**Exercise requirements**
Whenever a line in the material below includes "module", copy that line.

**Records to process**
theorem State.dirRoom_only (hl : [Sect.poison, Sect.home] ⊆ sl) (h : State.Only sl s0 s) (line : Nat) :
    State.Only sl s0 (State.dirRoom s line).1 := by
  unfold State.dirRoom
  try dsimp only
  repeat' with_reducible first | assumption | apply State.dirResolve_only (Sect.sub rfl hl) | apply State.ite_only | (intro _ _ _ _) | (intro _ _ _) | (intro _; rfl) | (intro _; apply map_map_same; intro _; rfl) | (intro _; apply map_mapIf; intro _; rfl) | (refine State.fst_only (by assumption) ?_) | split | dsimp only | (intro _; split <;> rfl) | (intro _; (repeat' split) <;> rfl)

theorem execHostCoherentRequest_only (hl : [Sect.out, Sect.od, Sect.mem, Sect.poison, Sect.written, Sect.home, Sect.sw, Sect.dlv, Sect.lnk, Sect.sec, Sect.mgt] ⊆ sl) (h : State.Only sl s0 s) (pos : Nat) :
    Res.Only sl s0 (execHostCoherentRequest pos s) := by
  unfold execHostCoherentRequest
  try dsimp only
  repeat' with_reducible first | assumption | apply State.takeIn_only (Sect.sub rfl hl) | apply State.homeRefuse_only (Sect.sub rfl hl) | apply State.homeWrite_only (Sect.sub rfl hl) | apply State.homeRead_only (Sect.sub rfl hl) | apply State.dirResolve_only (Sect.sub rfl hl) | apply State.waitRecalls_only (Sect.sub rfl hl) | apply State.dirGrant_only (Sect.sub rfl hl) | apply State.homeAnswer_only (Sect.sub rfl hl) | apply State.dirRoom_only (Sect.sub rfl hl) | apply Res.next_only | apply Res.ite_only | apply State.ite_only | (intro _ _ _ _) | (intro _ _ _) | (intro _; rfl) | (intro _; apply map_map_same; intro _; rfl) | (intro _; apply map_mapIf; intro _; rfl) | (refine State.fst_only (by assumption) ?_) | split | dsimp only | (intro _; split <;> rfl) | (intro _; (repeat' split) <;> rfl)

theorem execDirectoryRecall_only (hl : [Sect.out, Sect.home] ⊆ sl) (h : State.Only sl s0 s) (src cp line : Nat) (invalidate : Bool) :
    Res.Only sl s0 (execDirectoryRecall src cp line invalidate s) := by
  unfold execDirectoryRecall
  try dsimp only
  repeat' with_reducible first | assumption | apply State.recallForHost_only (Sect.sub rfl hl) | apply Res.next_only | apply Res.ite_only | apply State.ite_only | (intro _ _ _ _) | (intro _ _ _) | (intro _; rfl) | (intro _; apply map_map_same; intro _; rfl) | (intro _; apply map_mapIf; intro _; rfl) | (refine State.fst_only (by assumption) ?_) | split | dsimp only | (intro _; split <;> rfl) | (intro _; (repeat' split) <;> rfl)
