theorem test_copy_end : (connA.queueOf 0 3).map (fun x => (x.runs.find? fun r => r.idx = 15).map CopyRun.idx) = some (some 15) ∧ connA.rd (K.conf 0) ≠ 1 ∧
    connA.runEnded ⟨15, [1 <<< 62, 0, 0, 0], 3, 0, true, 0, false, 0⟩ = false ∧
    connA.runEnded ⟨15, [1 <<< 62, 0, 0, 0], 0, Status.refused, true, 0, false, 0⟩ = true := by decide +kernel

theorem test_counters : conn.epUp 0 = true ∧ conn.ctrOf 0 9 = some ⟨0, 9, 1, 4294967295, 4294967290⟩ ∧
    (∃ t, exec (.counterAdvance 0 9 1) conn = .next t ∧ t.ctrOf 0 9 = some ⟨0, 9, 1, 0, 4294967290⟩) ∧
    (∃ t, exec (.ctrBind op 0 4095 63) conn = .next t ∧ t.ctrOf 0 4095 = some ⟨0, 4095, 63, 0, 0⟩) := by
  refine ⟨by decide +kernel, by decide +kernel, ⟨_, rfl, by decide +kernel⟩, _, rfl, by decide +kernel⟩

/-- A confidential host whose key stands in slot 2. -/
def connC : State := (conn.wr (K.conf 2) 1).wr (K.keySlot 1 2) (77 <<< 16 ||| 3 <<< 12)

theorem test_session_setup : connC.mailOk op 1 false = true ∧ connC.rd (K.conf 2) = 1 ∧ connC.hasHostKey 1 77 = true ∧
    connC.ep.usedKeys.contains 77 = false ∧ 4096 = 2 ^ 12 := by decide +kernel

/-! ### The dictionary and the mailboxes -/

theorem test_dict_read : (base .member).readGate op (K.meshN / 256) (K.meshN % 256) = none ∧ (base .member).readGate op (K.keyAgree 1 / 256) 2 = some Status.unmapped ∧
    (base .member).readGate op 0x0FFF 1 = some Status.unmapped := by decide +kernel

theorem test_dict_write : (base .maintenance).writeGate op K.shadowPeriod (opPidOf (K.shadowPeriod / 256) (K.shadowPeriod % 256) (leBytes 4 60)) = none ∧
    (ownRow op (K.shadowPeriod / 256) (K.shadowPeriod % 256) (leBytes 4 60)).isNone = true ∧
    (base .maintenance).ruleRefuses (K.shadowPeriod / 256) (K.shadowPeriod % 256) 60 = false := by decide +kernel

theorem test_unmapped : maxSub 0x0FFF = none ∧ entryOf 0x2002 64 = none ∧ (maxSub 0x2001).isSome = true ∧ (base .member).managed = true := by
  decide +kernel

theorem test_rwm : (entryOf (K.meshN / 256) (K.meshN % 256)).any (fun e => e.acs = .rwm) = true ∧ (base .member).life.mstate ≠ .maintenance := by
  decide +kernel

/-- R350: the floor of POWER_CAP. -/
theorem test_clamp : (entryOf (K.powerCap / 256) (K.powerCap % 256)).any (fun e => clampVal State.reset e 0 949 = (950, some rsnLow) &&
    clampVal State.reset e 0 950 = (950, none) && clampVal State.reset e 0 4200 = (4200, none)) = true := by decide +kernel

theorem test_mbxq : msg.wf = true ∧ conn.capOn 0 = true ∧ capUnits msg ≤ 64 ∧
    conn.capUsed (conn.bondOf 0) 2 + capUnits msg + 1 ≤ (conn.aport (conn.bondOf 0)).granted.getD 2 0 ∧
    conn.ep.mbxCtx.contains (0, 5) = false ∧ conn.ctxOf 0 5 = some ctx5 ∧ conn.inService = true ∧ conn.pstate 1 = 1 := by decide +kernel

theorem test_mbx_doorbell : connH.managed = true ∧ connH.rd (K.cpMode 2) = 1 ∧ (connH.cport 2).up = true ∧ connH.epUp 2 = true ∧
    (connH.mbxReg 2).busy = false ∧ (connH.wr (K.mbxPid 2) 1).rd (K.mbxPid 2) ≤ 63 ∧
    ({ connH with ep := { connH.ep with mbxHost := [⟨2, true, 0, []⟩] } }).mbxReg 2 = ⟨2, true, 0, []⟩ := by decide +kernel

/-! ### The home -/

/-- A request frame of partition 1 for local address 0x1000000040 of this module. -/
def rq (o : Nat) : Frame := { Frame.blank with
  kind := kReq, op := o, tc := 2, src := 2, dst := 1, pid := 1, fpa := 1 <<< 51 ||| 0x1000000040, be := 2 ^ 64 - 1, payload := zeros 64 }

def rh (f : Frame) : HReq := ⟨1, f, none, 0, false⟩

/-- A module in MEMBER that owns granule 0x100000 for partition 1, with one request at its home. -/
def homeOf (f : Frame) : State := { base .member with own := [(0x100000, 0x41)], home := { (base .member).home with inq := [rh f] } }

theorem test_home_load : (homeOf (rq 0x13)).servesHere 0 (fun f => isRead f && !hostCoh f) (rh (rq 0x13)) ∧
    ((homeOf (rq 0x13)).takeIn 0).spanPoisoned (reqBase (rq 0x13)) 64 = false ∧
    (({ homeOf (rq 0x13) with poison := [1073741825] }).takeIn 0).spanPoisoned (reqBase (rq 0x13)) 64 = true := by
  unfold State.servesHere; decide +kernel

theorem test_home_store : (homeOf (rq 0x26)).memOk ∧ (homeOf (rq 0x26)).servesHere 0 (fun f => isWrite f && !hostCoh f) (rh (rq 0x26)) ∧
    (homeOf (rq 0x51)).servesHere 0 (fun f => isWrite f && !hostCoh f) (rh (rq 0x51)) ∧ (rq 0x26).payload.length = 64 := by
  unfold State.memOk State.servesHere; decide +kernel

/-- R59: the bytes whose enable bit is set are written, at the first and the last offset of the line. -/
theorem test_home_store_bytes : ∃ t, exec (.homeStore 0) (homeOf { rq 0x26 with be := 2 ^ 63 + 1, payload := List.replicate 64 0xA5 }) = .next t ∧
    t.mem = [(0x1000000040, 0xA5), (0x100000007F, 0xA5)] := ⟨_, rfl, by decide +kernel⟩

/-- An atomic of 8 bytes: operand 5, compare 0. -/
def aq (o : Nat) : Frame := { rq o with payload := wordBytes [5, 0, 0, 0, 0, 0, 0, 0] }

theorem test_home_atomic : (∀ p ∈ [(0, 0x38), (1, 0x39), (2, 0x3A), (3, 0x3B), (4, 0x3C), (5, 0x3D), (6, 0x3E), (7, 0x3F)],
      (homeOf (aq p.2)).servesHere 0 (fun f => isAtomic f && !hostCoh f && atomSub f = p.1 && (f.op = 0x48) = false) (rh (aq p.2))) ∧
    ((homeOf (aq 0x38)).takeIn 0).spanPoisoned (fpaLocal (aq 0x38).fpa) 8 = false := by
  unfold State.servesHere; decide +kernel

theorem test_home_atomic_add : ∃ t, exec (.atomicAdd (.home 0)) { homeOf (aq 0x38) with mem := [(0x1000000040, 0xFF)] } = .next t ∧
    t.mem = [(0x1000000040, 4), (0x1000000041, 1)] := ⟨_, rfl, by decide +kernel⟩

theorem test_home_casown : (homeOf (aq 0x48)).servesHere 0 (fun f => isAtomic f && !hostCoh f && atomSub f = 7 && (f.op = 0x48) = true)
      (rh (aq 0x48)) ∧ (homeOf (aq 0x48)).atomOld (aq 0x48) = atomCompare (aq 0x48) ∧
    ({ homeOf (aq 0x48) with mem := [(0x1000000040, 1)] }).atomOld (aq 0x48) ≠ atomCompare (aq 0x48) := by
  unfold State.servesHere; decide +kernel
---
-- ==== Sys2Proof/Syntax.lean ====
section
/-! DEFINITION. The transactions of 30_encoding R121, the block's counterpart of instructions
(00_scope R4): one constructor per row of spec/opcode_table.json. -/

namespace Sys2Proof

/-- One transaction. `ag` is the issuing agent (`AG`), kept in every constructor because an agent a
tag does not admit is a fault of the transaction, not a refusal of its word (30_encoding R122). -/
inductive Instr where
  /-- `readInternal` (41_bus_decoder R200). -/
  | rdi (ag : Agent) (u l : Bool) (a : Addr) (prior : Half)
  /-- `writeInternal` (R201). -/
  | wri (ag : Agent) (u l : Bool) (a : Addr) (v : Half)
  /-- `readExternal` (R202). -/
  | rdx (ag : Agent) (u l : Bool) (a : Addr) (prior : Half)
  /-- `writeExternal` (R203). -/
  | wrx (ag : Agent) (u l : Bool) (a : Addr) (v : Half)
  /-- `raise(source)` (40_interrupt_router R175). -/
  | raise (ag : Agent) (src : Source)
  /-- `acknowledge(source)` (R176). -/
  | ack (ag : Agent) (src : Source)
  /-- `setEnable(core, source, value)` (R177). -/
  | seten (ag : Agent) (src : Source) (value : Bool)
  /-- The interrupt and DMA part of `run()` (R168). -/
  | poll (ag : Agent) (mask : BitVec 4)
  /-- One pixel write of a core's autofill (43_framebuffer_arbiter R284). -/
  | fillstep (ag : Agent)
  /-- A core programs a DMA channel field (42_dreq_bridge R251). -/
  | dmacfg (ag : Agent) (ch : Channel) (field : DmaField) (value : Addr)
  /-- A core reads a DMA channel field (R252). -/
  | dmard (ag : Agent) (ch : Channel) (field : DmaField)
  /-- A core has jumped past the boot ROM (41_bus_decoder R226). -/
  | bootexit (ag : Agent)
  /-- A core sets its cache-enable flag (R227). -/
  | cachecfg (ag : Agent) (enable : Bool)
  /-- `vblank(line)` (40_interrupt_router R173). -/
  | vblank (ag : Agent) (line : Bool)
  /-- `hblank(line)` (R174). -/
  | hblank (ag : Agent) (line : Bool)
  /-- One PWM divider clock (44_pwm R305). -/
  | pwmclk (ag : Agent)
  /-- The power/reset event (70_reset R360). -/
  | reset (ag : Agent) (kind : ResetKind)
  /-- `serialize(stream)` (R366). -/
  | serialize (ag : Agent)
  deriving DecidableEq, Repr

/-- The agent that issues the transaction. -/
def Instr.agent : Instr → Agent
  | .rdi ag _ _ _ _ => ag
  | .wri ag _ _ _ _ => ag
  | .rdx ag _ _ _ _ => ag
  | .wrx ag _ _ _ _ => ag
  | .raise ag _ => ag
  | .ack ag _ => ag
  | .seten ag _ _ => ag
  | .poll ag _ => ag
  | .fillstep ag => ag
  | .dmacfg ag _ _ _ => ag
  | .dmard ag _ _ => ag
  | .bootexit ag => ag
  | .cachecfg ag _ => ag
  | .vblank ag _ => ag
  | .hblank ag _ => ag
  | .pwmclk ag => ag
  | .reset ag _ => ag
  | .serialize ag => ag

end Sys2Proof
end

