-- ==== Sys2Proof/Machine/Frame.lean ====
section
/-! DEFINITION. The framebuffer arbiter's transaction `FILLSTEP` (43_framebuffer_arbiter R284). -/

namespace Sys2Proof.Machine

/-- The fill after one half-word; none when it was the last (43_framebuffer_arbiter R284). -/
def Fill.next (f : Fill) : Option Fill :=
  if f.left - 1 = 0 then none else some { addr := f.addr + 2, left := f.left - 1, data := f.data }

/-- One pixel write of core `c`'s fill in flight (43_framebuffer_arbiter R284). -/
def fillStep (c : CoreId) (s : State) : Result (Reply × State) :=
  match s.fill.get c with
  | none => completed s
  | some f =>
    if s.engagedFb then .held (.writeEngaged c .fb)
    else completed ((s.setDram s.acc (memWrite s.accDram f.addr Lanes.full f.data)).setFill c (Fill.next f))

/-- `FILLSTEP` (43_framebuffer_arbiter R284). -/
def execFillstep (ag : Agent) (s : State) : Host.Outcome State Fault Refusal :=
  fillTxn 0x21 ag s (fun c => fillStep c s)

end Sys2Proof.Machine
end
---
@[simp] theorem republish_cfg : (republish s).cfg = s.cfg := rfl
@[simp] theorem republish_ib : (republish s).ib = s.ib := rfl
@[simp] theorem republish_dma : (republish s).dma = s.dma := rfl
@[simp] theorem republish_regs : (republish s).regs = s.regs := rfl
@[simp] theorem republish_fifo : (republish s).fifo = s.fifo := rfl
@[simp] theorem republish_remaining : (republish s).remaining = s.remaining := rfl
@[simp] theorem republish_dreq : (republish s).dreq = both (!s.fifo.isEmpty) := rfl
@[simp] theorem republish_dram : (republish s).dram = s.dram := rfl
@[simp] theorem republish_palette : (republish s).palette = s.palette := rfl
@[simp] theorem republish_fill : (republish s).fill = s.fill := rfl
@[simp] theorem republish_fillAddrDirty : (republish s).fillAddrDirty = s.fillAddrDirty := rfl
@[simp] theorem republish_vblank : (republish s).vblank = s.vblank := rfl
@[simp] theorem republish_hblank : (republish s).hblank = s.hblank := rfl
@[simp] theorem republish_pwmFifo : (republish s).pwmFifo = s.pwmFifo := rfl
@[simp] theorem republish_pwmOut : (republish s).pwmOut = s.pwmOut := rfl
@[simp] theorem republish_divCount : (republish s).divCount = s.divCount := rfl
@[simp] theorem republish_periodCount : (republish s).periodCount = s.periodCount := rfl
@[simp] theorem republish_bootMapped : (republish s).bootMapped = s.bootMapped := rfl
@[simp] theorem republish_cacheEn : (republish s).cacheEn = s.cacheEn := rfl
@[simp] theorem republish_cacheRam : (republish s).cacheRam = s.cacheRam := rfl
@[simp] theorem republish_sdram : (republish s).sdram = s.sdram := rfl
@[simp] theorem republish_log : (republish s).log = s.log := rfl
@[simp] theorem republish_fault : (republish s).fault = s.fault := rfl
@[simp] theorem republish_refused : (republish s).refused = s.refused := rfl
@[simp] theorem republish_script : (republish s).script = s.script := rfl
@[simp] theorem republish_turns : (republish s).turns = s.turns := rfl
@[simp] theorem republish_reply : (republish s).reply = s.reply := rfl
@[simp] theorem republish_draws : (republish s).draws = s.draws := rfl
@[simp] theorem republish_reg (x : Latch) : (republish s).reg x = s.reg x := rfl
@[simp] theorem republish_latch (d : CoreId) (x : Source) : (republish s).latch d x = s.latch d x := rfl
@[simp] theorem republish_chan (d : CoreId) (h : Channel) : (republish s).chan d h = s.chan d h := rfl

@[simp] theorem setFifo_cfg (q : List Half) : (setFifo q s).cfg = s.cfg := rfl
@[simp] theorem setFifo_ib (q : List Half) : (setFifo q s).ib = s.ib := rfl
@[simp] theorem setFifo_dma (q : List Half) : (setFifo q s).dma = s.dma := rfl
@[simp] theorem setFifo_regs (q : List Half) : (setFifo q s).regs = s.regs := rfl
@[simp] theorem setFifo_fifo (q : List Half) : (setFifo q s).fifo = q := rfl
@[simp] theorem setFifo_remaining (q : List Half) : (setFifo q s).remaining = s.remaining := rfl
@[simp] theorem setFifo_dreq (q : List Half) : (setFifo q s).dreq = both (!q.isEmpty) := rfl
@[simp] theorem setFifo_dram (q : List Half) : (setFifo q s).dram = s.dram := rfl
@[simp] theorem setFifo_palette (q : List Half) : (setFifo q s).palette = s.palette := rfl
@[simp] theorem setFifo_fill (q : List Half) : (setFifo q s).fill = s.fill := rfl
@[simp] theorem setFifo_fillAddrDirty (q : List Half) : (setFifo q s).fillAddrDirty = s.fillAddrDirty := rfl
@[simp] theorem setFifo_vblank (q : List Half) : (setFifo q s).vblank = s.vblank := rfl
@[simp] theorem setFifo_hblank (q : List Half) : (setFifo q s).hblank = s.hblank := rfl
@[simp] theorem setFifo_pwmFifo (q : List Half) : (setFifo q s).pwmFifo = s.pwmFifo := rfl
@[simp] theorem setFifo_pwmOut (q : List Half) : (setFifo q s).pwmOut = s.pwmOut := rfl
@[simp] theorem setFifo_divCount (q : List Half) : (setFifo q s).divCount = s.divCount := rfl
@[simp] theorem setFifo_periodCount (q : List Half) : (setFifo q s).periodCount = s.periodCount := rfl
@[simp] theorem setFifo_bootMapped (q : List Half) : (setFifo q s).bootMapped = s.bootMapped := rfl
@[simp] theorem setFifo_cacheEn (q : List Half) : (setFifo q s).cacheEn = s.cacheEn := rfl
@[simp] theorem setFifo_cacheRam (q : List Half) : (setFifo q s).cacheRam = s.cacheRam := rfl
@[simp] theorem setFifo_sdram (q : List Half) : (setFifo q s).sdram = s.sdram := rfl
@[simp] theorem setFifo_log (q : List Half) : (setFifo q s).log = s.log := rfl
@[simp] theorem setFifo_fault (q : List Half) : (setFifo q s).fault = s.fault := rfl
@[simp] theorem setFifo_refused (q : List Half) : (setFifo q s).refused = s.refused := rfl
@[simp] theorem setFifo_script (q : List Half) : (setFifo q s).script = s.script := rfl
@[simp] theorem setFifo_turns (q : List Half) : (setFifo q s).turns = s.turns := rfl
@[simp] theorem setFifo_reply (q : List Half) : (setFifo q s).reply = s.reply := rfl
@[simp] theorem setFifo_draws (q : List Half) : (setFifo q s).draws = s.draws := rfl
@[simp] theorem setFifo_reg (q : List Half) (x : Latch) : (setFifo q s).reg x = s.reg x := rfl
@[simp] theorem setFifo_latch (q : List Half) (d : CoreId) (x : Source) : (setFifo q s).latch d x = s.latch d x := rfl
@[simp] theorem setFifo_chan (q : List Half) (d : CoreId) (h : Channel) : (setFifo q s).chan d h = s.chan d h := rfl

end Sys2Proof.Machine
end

**Reply to the exercise**
/-- A request frame of partition 1 for local address 0x1000000040 of this module. -/
/-- A module in MEMBER that owns granule 0x100000 for partition 1, with one request at its home. -/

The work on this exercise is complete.